## Problem description
What lines of the data hold the string "some"? Pull each one out.

━━ Entries provided

-- ==== Sys2Proof/Tests/Slice0.lean ====
section
/-! SUPPORT. Tests: ill-formed terms the checks refuse, every encoding written out, one-step vectors of
spec/95_test_vectors.md (the vector's name stands in the test's comment), and for every statement with hypotheses a state
that meets them. -/

namespace Sys2Proof.Tests

-- One test after another: a kernel evaluation waits for everything before it, and each waiting test would hold a thread.
set_option Elab.async false

open Sys2Proof.Machine Sys2Proof.Spec

/-! ### Helpers -/

/-- These bytes from `off` on. -/
def bytesAt (off : Nat) : List Nat → Memory
  | [] => []
  | b :: bs => (off, BitVec.ofNat 8 b) :: bytesAt (off + 1) bs

/-- The state after reset with these operands and buffer bytes. -/
def machine (a0 a1 a2 a3 : Nat) (buf : Memory) : State :=
  { State.reset with ops := { a0 := reg a0, a1 := reg a1, a2 := reg a2, a3 := reg a3 }, buf := buf }

/-- A region of these bytes at offset 0, all of it named by `A0`, `A1`. -/
def region (bytes : List Nat) : State := machine 0 bytes.length 0 0 (bytesAt 0 bytes)

/-- `STATUS` and the results after `CMDW v` and the completion. -/
def result (v : Word) (s : State) : Option (Nat × List Nat) :=
  match completePending (accept s v) with
  | .next t => some (t.status.word.toNat, t.res.toList.map (·.toNat))
  | .fault _ | .refused _ => none

/-- `OK` and the results of a row run directly. -/
def rowResult (i : Instr) (s : State) : Option (Bool × List Nat) :=
  match exec i s with
  | .next t => some (t.status.ok, t.res.toList.map (·.toNat))
  | .fault _ | .refused _ => none

/-- `KIND`, `CODE` and whether the results are 0, of a row run directly. -/
def rowError (i : Instr) (s : State) : Option (Nat × Nat × Bool) :=
  match exec i s with
  | .next t => some (t.status.kind.toNat, t.status.code.toNat, decide (t.res = {}))
  | .fault _ | .refused _ => none

/-- The listed buffer bytes after a command. -/
def bufferAfter (v : Word) (s : State) : Option (List (Nat × Nat)) :=
  match completePending (accept s v) with
  | .next t => some (t.buf.map fun c => (c.1, c.2.toNat))
  | .fault _ | .refused _ => none

/-- The row ran to its end without error. -/
def succeeds (i : Instr) (s : State) : Bool :=
  match exec i s with
  | .next t => t.status.ok
  | .fault _ | .refused _ => false

theorem exists_of_succeeds {i : Instr} {s : State} (h : succeeds i s = true) :
    ∃ t, exec i s = .next t ∧ t.status.ok = true := by
  unfold succeeds at h
  split at h
  · rename_i t ht; exact ⟨t, ht, h⟩
  · cases h
  · cases h

/-- `GOOD` of 95: the patched header of scenario S1. -/
def goodHeader : List Nat :=
  [0x45, 0xAC, 0x02, 0x40, 0x00, 0x01, 0x20, 0x0C, 0x05, 0x11, 0x53, 0x4A, 0x7F, 0x00, 0x00, 0x01, 0xC0, 0xA8, 0x00, 0x01]

/-- V-IP-12 of 95: a header of 20 bytes whose datagram is the header alone. -/
def bareHeader : List Nat :=
  [0x45, 0xAC, 0x00, 0x14, 0x00, 0x01, 0x20, 0x0C, 0x05, 0x11, 0x55, 0x76, 0x7F, 0x00, 0x00, 0x01, 0xC0, 0xA8, 0x00, 0x01]

/-- The message of scenario S4 of 95, after the patch. -/
def echoMessage : List Nat :=
  [0x08, 0x00, 0x54, 0x35, 0x12, 0x34, 0x00, 0x01, 0x61, 0x62, 0x63, 0x64, 0x65, 0x66, 0x67, 0x68]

━━━━

## Final answer
  | .next t => some (t.status.word.toNat, t.res.toList.map (·.toNat))
  | .next t => some (t.status.ok, t.res.toList.map (·.toNat))
  | .next t => some (t.status.kind.toNat, t.status.code.toNat, decide (t.res = {}))
  | .next t => some (t.buf.map fun c => (c.1, c.2.toNat))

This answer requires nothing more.